Sobre a sexualidade humana, os bispos paraguaios afirmam: "Na gestação de uma nova vida, a natureza apresenta ao mundo o novo ser, homem e mulher. Deus é o criador e o proprietário da vida, conforme nossa fé cristã. Aí se determina o sexo diferenciado de cada um. Em cada um deles está a semente de uma nova vida. Por isso, chamamos a sexualidade humana de fenômeno positivo e um dom de Deus".

"A união da sexualidade com o amor é fundamental - destacam. O amor humano abraça também o corpo e o corpo expressa igualmente o amor espiritual."

Na segunda parte, sobre "Homem e mulher, dois sexos irrenunciáveis", os prelados afirmam: "O homem e a mulher estão orientados a gerar uma nova vida, na responsabilidade compartilhada de seus atos matrimoniais. É a plena expressão da partilha humana, expressão de amor, como experiência matrimonial. A partir da fé, consideramos o matrimônio como um dom de Deus para a humanidade, porque prolonga a ininterrupta corrente da transmissão da vida para a continuidade das gerações".

"Enfim - destacam -, Deus quis doar à união do homem e da mulher uma participação especial em sua obra criadora. Por isso os abençoou com as palavras: ‘Crescei e multiplicai-vos'. No desígnio do Criador, o complemento dos sexos e a fecundidade pertencem, portanto, à própria natureza da instituição do matrimônio."

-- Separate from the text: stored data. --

-- ==== Sys2Proof/Machine/HostPort.lean ====
section
/-! DEFINITION. The host port (spec 70_reset_and_hazards.md, rules R134 to R144): whole transactions made between steps
(R136), each a function of the state. -/

namespace Sys2Proof.Machine

/-! ### Read accessors (R142) -/

/-- `getRegister(index)`: the index modulo 8. -/
def getRegister (index : Nat) (s : State) : Word := s.readReg (BitVec.ofNat 3 index)

/-- `getMemory(address)`: the address modulo 65536. -/
def getMemory (address : Nat) (s : State) : Word := s.readMem (BitVec.ofNat 16 address)

/-- `getProgramCounter()`. -/
def getProgramCounter (s : State) : Word := s.pc

/-- `getConditionCodes()`. -/
def getConditionCodes (s : State) : BitVec 3 := s.cc

/-! ### Write accessors (R143): there is none for `cc` -/

/-- `setRegister(index, value)`: index modulo 8, value modulo 65536; the flags are not set. -/
def setRegister (index value : Nat) (s : State) : State :=
  s.writeReg (BitVec.ofNat 3 index) (BitVec.ofNat 16 value)

/-- `setMemory(address, value)`: address and value modulo 65536. -/
def setMemory (address value : Nat) (s : State) : State :=
  s.writeMem (BitVec.ofNat 16 address) (BitVec.ofNat 16 value)

/-- `setProgramCounter(value)`: value modulo 65536 (R14, D6). -/
def setProgramCounter (value : Nat) (s : State) : State := s.setPc (BitVec.ofNat 16 value)

/-! ### `load` (R134) and `registerTrapHandler` (R144) -/

/-- `load(startAddress, words)`: the words in order at consecutive addresses, wrapping modulo 65536. -/
def load (start : Word) (words : List Word) (s : State) : State :=
  match words with
  | [] => s
  | w :: rest => load (start + 1) rest (s.writeMem start w)

/-- `registerTrapHandler(vector, handler)`: binds the handler, replacing any earlier one; no architectural state
changes (R20, R144). -/
def registerTrapHandler (v : TrapVector) (h : HandlerId) (s : State) : State :=
  { s with trapRegistry := Sparse.put s.trapRegistry v.toNat h }

/-! ### `step` and `run` (R137, R139 to R141) -/

/-- The state a step leaves. A step of this machine always answers a next state (R60); the other arm keeps the state. -/
def nextState (s : State) : State :=
  match step s with
  | .next t => t
  | .fault _ => s
  | .refused _ => s

/-- The three ends of a run (R141). -/
inductive RunEnd where
  | halted
  | faulted (reason : Fault)
  /-- `maxSteps` steps were performed; the last fault seen, if any (R139). -/
  | budgetExhausted (lastFault : Option Fault)
  deriving DecidableEq, Repr

/-- What `run` reports, and the state it leaves. -/
structure RunResult where
  steps : Nat
  ending : RunEnd
  final : State
  deriving DecidableEq, Repr

/-- The loop of R139, with `budget` steps left, `n` performed and the last fault seen. -/
def runLoop (budget n : Nat) (lastFault : Option Fault) (s : State) : RunResult :=
  match budget with
  | 0 => { steps := n, ending := .budgetExhausted lastFault, final := s }
  | k + 1 =>
    let t := nextState s
    match t.output.result with
    | .halt => { steps := n + 1, ending := .halted, final := t }
    | .fault f =>
      if s.config.continueOnFault then runLoop k (n + 1) (some f) t
      else { steps := n + 1, ending := .faulted f, final := t }
    | .success => runLoop k (n + 1) lastFault t

/-- `run(maxSteps: u32)` (R139): steps until a halt, until a fault unless `continue_on_fault` (R140), or until the
budget is used. -/
def run (maxSteps : BitVec 32) (s : State) : RunResult := runLoop maxSteps.toNat 0 none s

end Sys2Proof.Machine
end

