/-! ### One step: loads, LEA and stores -/

theorem test_ld_own_word : shows (at_ 0xFFFF 0x23FF) 1 0x23FF 0b001 0x0000 = true := by decide           -- V202
theorem test_ld_backwards :                                                                             -- V204
    shows ((at_ 0x3000 0x2300).writeMem 0x2F01 0x7FFF) 1 0x7FFF 0b001 0x3001 = true := by decide
theorem test_ldi_value_not_pointer :                                                                    -- V207
    shows (((at_ 0x3000 0xA201).writeReg 1 0x1111).writeMem 0x3002 0x4000) 1 0 0b010 0x3001 = true := by decide
theorem test_ldi_wrapped_pointer :                                                                      -- V209
    shows ((at_ 0xFFFF 0xA200).writeMem 0x0000 0xFFFF) 1 0xA200 0b100 0x0000 = true := by decide
theorem test_ldr_base_is_destination :                                                                  -- V213
    shows (((at_ 0x3000 0x6240).writeReg 1 0x5000).writeMem 0x5000 0x5001) 1 0x5001 0b001 0x3001 = true := by decide
theorem test_ldr_wraps :                                                                                -- V216
    shows (((at_ 0x3000 0x6282).writeReg 2 0xFFFF).writeMem 1 0xABCD) 1 0xABCD 0b100 0x3001 = true := by decide
theorem test_lea_zero :                                                                                 -- V218
    shows ((at_ 0xFFFF 0xE000).writeReg 0 0x1111) 0 0 0b010 0x0000 = true := by decide
theorem test_lea_negative : shows (at_ 0x8000 0xE1FF) 0 0x8000 0b100 0x8001 = true := by decide          -- V219
theorem test_st_keeps_flags :                                                                           -- V232
    shows (withCc 0b100 ((at_ 0xFFFF 0x3200).writeReg 1 0x1234)) 1 0x1234 0b100 0x0000 = true ∧
    (nextState ((at_ 0xFFFF 0x3200).writeReg 1 0x1234)).readMem 0 = 0x1234 := by decide
theorem test_st_own_cell : (nextState (at_ 0x3000 0x33FF)).mem = [] := by decide                         -- V231
theorem test_sti_pointer_to_itself :                                                                    -- V239
    (nextState (((at_ 0x3000 0xB201).writeReg 1 0x1234).writeMem 0x3002 0x3002)).readMem 0x3002 = 0x1234 := by decide
theorem test_sti_traffic :                                                                              -- V240
    (nextState ((at_ 0x3000 0xB3FF).writeReg 1 0x1234)).output.transactions =
      [.read 0x3000 0xB3FF, .read 0x3000 0xB3FF, .write 0xB3FF 0x1234] := by decide
theorem test_str_wraps :                                                                                -- V243
    (nextState (((at_ 0x3000 0x7282).writeReg 1 0x1234).writeReg 2 0xFFFF)).readMem 1 = 0x1234 := by decide
theorem test_str_minus_32 :                                                                             -- V245
    (nextState (((at_ 0x3000 0x72A0).writeReg 1 1).writeReg 2 0x0010)).readMem 0xFFF0 = 1 := by decide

Na terceira parte, dedicada à família, os bispos afirmam: "Esta começa com o nascimento do primeiro filho. A relação homem-mulher se transforma em uma relação homem-mulher-filho, conferindo ao amor uma dimensão de paternidade-maternidade-filiação. Esta tripla manifestação do amor humano é tão sagrada quanto o matrimônio em si, e deve ser protegida com seus próprios direitos e também obrigações".

Advertem que "um número cada vez maior de filhos e jovens é afetado por problemas muito graves: suicídio, violência nos diferentes âmbitos da sociedade, gravidez precoce, doenças de transmissão sexual, como a pandemia do HIV/AIDS, amizades ruins, o limitado e inadequado acesso aos benefícios da cultura e da recreação, entre outros".

Concluem dizendo que, diante dos avanços dos modelos, perspectivas e ideologias que atacam diretamente a família como fundamento da sociedade, "é necessário reafirmar a defesa da instituição da família e do matrimônio".

"Esta defesa é responsabilidade de todos, em especial dos que exercem o poder político da República, Executivo, Legislativo e Judicial, assim como das organizações da sociedade civil, que incluem a Igreja Católica e a todas as confissões cristãs, particularmente dos meios de comunicação social e de todas as pessoas de boa vontade."

Consideram necessário "um plano educativo que construa personalidades fortes e firmes". Desta forma, afirmam, "o filho e o jovem terão a capacidade de enfrentar os problemas que derivam de conceitos equivocados sobre o matrimônio e a família, que desvirtuam a construção sólida de uma personalidade integrada e equilibrada".

Insistem na participação dos pais de família, sobretudo na elaboração do Plano Educativo Nacional, com a finalidade de salvar a educação de seus filhos. O conteúdo de tal Plano Educativo - destacam - "deve se fundamentar em valores humanos e cristãos, de acordo com a tradição de um país como o nosso, se queremos construir uma sociedade harmoniosa e coparticipativa nos bens temporais e espirituais da nação".